## WHAT THIS TASK INVOLVES
Please set the lines down again exactly, from the top of the entries through the line that contains "def laneRxReq (l".

## Saved data entries
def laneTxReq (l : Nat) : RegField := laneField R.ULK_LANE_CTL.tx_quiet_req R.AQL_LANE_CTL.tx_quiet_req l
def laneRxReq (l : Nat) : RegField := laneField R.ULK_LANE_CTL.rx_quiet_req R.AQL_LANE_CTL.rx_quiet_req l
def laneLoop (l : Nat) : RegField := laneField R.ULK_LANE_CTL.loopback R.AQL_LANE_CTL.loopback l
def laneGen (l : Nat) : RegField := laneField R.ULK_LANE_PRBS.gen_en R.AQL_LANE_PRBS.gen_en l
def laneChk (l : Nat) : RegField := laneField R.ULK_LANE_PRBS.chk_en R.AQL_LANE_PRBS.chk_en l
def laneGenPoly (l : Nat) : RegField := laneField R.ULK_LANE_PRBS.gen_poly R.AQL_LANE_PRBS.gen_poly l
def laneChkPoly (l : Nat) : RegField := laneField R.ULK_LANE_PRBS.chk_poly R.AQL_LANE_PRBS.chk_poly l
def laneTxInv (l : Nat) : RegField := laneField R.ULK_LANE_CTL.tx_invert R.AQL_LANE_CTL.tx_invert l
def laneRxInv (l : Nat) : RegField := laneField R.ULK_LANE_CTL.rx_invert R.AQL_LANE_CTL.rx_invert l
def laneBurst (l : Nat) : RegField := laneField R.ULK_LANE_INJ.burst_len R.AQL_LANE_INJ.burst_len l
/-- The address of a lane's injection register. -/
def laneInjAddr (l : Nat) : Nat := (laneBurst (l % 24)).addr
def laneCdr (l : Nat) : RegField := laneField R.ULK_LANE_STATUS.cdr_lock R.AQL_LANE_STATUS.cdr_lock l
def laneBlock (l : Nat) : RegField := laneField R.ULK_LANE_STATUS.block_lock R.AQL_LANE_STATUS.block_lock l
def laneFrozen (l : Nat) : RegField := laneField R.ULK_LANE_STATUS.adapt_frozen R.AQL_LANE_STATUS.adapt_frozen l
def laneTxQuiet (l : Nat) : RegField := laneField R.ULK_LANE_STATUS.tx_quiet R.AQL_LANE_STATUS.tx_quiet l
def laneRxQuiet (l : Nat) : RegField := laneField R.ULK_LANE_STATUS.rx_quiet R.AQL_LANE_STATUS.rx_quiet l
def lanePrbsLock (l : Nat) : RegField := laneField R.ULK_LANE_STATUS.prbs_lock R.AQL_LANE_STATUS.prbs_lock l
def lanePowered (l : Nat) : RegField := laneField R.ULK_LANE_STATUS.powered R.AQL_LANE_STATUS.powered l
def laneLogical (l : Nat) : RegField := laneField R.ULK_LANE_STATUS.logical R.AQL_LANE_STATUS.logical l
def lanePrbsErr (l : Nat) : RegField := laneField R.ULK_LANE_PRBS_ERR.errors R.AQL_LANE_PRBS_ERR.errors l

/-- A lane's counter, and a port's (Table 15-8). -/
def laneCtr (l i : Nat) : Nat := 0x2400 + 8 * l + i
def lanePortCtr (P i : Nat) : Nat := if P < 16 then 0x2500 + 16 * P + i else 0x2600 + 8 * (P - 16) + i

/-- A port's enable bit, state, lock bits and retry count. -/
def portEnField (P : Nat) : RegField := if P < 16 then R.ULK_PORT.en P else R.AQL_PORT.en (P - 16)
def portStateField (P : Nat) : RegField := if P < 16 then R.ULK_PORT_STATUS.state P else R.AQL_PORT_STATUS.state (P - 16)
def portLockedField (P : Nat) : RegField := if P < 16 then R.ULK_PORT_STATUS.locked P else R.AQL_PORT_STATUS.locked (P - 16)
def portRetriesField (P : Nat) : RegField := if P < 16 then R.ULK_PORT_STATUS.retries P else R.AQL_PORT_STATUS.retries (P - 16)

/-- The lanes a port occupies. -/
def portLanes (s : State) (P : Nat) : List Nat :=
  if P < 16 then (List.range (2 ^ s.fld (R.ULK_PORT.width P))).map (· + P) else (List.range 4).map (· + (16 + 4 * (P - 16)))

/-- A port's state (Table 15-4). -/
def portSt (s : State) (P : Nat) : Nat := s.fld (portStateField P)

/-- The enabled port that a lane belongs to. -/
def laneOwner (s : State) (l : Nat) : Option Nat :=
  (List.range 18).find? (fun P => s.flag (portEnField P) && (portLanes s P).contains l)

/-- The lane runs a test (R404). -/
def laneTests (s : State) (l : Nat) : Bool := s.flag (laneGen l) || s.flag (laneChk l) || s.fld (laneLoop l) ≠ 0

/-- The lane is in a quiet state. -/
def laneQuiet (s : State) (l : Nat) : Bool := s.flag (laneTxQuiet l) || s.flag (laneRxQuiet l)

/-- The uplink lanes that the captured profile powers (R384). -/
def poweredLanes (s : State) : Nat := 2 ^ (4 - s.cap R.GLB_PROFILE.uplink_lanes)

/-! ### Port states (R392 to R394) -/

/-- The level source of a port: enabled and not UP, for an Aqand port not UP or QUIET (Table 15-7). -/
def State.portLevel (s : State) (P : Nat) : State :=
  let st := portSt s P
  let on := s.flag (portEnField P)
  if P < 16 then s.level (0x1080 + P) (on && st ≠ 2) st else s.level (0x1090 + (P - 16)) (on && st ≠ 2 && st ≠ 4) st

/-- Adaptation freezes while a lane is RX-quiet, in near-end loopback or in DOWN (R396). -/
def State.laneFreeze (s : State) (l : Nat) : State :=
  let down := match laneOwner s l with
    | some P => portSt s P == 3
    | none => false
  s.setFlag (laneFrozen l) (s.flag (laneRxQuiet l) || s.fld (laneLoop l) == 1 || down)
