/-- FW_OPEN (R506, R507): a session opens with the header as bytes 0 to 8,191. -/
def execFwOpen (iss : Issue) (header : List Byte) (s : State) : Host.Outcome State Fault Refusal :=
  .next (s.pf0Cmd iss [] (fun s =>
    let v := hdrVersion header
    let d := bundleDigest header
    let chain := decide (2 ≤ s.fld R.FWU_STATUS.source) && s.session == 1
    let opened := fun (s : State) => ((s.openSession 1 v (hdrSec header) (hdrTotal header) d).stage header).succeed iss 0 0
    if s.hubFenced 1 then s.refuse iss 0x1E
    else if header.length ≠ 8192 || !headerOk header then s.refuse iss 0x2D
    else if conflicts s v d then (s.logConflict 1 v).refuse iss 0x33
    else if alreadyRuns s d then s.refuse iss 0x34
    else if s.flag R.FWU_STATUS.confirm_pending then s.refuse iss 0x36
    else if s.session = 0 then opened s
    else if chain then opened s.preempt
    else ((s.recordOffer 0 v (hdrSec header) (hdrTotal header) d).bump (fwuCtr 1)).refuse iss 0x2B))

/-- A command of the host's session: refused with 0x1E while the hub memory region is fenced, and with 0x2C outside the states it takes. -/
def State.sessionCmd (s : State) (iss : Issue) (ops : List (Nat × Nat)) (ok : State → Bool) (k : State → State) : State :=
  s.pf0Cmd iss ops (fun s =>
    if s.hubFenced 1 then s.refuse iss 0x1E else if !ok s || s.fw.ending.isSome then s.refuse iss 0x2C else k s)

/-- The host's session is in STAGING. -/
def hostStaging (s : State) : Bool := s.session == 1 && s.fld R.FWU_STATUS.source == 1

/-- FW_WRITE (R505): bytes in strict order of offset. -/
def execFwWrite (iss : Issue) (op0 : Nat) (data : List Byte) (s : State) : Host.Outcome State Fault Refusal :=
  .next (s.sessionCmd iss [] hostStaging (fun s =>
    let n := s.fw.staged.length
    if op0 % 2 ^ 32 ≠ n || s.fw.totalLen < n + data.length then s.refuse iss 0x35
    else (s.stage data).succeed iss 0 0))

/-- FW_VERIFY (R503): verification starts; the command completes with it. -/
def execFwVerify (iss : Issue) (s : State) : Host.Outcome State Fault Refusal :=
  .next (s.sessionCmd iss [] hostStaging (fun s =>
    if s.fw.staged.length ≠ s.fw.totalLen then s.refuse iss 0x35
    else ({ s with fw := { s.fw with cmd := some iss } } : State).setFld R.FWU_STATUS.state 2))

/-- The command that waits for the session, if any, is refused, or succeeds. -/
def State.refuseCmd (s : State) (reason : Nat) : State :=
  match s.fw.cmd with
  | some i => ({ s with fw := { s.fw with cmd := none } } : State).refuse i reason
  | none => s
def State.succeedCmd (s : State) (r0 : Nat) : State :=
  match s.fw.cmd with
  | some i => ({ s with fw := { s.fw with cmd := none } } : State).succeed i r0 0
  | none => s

## SOLUTION TO THIS EXERCISE
def laneTxReq (l : Nat) : RegField := laneField R.ULK_LANE_CTL.tx_quiet_req R.AQL_LANE_CTL.tx_quiet_req l
def laneRxReq (l : Nat) : RegField := laneField R.ULK_LANE_CTL.rx_quiet_req R.AQL_LANE_CTL.rx_quiet_req l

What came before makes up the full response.